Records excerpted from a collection
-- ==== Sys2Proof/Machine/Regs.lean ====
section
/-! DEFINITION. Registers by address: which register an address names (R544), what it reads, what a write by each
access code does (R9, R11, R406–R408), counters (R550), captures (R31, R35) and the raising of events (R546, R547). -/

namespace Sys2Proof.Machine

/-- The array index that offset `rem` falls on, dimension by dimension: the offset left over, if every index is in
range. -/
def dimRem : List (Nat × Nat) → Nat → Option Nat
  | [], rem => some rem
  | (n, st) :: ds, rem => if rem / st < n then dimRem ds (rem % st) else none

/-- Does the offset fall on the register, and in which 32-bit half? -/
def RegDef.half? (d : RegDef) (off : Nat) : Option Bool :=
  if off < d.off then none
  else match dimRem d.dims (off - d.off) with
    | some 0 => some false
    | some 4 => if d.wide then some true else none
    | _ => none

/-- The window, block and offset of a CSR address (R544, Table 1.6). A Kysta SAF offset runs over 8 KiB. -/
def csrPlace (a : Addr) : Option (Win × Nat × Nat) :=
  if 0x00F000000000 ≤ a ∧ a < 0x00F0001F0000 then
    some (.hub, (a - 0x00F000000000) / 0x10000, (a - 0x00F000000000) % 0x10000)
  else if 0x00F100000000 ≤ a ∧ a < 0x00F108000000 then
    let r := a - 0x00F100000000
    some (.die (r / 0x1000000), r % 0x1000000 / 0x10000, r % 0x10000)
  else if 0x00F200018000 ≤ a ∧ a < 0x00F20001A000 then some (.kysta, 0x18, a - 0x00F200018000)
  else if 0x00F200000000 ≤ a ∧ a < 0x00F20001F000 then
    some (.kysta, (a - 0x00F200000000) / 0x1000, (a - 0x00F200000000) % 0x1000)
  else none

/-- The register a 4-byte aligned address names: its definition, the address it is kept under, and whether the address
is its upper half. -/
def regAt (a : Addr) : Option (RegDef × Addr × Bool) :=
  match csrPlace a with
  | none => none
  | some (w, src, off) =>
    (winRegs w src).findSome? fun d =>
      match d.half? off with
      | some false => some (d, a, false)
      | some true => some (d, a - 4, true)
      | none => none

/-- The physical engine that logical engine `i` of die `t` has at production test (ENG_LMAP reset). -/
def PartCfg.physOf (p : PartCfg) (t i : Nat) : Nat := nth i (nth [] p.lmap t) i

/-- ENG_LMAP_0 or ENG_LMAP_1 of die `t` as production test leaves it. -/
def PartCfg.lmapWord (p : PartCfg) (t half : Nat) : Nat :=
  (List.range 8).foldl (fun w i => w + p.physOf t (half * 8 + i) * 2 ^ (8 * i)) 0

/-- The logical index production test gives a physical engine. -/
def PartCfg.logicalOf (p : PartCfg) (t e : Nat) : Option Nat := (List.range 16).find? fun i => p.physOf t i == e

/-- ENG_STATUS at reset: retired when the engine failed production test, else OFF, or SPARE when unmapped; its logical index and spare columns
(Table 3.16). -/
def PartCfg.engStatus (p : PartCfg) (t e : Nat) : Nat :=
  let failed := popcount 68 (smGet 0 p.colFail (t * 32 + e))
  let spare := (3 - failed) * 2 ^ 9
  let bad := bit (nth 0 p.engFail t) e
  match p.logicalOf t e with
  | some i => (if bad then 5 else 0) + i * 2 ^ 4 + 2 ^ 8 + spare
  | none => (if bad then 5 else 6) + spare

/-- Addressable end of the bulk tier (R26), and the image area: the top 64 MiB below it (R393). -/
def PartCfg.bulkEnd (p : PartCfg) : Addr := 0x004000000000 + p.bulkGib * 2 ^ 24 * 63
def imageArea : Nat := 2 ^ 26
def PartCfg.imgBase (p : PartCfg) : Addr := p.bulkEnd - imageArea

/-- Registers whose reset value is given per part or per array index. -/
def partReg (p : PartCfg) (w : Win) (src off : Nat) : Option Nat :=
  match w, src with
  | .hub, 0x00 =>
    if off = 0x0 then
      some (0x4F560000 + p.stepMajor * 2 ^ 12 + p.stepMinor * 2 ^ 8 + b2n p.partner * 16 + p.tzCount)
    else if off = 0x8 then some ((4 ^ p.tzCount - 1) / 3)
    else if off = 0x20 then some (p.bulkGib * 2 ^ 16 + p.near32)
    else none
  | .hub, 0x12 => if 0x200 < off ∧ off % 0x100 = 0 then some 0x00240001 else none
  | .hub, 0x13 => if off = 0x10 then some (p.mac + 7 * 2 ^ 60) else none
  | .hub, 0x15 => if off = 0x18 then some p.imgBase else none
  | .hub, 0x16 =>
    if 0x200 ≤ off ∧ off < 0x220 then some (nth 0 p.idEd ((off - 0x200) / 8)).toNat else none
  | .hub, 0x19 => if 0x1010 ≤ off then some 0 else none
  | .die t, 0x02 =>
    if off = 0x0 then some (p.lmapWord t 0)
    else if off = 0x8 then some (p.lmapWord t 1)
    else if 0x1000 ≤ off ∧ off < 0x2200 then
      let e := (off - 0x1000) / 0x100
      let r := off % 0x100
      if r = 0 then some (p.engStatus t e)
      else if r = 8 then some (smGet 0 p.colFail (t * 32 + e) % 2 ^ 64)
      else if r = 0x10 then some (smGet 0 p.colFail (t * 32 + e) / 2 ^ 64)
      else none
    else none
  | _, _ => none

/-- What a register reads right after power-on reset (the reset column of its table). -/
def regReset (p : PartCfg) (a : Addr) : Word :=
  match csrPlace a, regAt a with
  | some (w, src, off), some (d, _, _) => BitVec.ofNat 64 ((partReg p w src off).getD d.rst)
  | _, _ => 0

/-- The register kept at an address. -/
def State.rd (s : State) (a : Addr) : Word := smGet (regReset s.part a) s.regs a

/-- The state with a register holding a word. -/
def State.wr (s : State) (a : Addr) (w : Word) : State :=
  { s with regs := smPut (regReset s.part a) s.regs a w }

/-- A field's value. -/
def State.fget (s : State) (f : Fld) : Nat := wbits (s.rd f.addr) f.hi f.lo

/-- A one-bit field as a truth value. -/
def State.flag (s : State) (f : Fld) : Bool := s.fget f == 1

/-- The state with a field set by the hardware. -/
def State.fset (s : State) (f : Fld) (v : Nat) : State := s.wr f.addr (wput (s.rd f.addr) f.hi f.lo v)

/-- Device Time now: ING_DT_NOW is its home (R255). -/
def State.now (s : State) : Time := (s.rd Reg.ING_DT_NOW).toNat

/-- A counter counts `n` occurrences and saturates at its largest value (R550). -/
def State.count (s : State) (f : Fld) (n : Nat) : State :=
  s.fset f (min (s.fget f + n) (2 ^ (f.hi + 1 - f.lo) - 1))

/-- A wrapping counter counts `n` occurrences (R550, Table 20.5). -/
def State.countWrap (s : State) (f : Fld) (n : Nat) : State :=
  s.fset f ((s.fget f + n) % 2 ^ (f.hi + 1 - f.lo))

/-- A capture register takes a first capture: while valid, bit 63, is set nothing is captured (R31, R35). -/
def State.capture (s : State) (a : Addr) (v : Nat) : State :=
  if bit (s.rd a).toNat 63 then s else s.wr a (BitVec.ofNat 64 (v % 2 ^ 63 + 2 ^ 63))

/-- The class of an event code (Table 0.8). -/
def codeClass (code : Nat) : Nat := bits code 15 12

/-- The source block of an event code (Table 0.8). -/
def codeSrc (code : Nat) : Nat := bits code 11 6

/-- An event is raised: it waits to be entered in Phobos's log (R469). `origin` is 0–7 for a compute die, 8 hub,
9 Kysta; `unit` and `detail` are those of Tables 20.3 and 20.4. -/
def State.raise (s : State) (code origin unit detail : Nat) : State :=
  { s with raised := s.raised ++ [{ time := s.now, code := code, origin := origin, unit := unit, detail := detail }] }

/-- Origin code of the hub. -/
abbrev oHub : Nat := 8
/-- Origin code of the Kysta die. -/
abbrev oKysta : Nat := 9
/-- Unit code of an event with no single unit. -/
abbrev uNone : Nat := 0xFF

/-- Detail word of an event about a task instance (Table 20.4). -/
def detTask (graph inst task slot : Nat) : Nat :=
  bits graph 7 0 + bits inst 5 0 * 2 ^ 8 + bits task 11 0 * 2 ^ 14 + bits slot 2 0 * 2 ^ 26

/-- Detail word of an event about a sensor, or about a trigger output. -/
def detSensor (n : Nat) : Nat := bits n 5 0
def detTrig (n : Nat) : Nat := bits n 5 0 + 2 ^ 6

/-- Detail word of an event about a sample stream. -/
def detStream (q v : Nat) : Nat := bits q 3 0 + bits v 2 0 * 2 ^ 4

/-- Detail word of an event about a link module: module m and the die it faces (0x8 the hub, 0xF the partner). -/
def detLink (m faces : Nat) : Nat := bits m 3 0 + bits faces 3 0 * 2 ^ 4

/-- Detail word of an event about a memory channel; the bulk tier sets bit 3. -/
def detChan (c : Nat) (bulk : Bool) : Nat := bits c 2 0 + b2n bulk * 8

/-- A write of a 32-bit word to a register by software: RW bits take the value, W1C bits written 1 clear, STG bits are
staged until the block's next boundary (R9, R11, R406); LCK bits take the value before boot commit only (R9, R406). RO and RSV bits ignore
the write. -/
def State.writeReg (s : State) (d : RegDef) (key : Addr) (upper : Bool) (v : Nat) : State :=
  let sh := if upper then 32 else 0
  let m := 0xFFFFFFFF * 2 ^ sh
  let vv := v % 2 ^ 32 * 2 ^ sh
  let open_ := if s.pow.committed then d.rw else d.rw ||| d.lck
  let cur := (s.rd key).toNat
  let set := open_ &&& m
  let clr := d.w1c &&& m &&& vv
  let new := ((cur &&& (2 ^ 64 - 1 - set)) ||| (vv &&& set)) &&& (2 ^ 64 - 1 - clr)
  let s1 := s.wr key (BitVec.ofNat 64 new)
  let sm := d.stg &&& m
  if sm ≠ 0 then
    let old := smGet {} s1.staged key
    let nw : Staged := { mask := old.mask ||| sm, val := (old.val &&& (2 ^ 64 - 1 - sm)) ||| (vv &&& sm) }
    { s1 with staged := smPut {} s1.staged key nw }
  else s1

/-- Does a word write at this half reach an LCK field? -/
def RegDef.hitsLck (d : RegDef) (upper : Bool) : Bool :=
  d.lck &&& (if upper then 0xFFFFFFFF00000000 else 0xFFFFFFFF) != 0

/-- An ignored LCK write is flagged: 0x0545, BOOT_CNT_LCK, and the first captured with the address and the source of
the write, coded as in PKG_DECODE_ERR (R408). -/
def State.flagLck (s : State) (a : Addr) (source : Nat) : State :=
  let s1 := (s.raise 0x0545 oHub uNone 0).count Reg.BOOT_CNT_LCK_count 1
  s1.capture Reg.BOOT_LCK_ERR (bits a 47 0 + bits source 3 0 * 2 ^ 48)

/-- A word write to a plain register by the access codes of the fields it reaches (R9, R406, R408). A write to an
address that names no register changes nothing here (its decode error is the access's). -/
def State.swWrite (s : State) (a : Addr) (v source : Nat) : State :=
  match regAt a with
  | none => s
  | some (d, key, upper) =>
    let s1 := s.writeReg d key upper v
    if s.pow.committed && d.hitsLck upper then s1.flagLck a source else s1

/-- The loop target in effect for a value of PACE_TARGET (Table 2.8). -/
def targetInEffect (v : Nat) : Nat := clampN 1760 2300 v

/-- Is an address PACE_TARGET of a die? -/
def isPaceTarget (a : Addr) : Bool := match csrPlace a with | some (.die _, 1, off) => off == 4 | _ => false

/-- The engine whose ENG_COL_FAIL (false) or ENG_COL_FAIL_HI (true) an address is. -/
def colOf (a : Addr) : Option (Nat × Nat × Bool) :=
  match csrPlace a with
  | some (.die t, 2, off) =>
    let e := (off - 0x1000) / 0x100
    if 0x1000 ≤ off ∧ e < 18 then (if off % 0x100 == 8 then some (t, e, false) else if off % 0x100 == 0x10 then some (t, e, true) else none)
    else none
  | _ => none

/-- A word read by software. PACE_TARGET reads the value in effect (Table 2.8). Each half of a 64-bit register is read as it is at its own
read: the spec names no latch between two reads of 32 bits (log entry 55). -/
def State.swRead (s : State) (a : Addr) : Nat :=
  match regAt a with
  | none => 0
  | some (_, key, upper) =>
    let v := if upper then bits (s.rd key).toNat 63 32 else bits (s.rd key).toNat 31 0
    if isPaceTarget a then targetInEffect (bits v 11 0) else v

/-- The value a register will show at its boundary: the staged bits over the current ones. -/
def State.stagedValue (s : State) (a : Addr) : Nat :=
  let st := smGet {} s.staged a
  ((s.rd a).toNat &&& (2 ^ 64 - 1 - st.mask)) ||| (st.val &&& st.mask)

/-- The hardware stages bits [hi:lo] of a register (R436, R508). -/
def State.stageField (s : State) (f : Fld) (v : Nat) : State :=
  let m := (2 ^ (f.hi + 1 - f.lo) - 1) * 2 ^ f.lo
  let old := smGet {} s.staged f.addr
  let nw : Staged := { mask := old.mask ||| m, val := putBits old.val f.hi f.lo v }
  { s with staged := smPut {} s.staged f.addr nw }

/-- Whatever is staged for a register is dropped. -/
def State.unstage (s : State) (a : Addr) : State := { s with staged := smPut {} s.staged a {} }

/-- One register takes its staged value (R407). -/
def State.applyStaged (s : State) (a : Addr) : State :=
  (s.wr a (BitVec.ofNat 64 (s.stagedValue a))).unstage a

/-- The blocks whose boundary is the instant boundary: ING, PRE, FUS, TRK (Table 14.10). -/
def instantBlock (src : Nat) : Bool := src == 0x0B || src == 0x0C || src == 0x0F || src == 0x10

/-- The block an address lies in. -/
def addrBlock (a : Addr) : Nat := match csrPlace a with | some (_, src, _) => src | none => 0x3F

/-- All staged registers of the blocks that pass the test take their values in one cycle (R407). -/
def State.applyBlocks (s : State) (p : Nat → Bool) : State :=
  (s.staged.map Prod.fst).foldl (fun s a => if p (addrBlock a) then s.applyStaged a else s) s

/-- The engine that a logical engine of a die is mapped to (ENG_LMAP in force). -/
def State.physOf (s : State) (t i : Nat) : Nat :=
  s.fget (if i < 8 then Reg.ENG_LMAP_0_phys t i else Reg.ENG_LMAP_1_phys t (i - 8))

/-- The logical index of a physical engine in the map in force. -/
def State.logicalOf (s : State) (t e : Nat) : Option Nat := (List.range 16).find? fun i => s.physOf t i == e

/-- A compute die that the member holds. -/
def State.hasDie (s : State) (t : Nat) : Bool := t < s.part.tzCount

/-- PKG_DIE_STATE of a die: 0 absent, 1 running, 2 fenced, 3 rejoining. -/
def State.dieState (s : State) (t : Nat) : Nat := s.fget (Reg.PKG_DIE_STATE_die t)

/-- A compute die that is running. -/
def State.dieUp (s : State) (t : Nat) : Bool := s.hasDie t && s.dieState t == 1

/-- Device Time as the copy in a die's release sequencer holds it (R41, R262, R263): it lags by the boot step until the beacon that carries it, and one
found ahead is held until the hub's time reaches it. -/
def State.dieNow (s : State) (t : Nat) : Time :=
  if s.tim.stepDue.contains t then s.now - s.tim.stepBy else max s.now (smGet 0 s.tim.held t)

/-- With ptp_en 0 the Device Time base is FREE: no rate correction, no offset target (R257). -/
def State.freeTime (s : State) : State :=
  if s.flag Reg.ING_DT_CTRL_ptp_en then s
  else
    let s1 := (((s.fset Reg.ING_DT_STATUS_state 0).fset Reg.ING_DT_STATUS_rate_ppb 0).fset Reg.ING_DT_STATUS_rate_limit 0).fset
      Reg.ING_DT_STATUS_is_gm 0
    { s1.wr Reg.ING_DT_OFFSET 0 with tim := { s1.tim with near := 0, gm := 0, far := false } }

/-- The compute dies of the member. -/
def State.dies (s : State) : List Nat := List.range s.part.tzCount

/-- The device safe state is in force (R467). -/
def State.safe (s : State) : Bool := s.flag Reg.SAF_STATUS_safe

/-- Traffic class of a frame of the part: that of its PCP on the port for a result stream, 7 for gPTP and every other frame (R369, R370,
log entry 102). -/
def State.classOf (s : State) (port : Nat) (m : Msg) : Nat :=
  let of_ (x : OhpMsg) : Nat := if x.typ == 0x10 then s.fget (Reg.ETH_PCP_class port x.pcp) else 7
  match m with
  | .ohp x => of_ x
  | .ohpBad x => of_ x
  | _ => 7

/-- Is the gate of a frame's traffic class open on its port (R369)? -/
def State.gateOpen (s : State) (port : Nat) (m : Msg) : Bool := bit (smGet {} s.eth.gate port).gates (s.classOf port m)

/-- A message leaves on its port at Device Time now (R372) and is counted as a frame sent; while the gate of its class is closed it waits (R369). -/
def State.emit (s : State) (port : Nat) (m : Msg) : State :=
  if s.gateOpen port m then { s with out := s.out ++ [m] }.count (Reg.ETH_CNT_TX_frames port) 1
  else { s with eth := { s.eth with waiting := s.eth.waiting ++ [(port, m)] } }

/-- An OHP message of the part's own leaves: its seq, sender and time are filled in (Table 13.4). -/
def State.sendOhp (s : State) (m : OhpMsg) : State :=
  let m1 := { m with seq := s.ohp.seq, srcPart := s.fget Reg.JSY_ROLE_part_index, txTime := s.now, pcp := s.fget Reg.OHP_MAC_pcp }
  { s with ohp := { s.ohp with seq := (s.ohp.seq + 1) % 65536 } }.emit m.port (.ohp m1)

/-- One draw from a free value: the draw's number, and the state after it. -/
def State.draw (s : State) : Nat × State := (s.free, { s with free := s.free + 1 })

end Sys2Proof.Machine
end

:: EXERCISE PROMPT ::
Please copy the lines above from the line with "def State.swRead (s" up to and including the line with "in force. -/", exactly as written and with nothing else.

:: SOLUTION TO THIS PROBLEM ::
def State.swRead (s : State) (a : Addr) : Nat :=
  match regAt a with
  | none => 0
  | some (_, key, upper) =>
    let v := if upper then bits (s.rd key).toNat 63 32 else bits (s.rd key).toNat 31 0
    if isPaceTarget a then targetInEffect (bits v 11 0) else v

/-- The value a register will show at its boundary: the staged bits over the current ones. -/
def State.stagedValue (s : State) (a : Addr) : Nat :=
  let st := smGet {} s.staged a
  ((s.rd a).toNat &&& (2 ^ 64 - 1 - st.mask)) ||| (st.val &&& st.mask)

/-- The hardware stages bits [hi:lo] of a register (R436, R508). -/
def State.stageField (s : State) (f : Fld) (v : Nat) : State :=
  let m := (2 ^ (f.hi + 1 - f.lo) - 1) * 2 ^ f.lo
  let old := smGet {} s.staged f.addr
  let nw : Staged := { mask := old.mask ||| m, val := putBits old.val f.hi f.lo v }
  { s with staged := smPut {} s.staged f.addr nw }

/-- Whatever is staged for a register is dropped. -/
def State.unstage (s : State) (a : Addr) : State := { s with staged := smPut {} s.staged a {} }

/-- One register takes its staged value (R407). -/
def State.applyStaged (s : State) (a : Addr) : State :=
  (s.wr a (BitVec.ofNat 64 (s.stagedValue a))).unstage a

/-- The blocks whose boundary is the instant boundary: ING, PRE, FUS, TRK (Table 14.10). -/
def instantBlock (src : Nat) : Bool := src == 0x0B || src == 0x0C || src == 0x0F || src == 0x10

/-- The block an address lies in. -/
def addrBlock (a : Addr) : Nat := match csrPlace a with | some (_, src, _) => src | none => 0x3F

/-- All staged registers of the blocks that pass the test take their values in one cycle (R407). -/
def State.applyBlocks (s : State) (p : Nat → Bool) : State :=
  (s.staged.map Prod.fst).foldl (fun s a => if p (addrBlock a) then s.applyStaged a else s) s

/-- The engine that a logical engine of a die is mapped to (ENG_LMAP in force). -/
def State.physOf (s : State) (t i : Nat) : Nat :=
  s.fget (if i < 8 then Reg.ENG_LMAP_0_phys t i else Reg.ENG_LMAP_1_phys t (i - 8))

/-- The logical index of a physical engine in the map in force. -/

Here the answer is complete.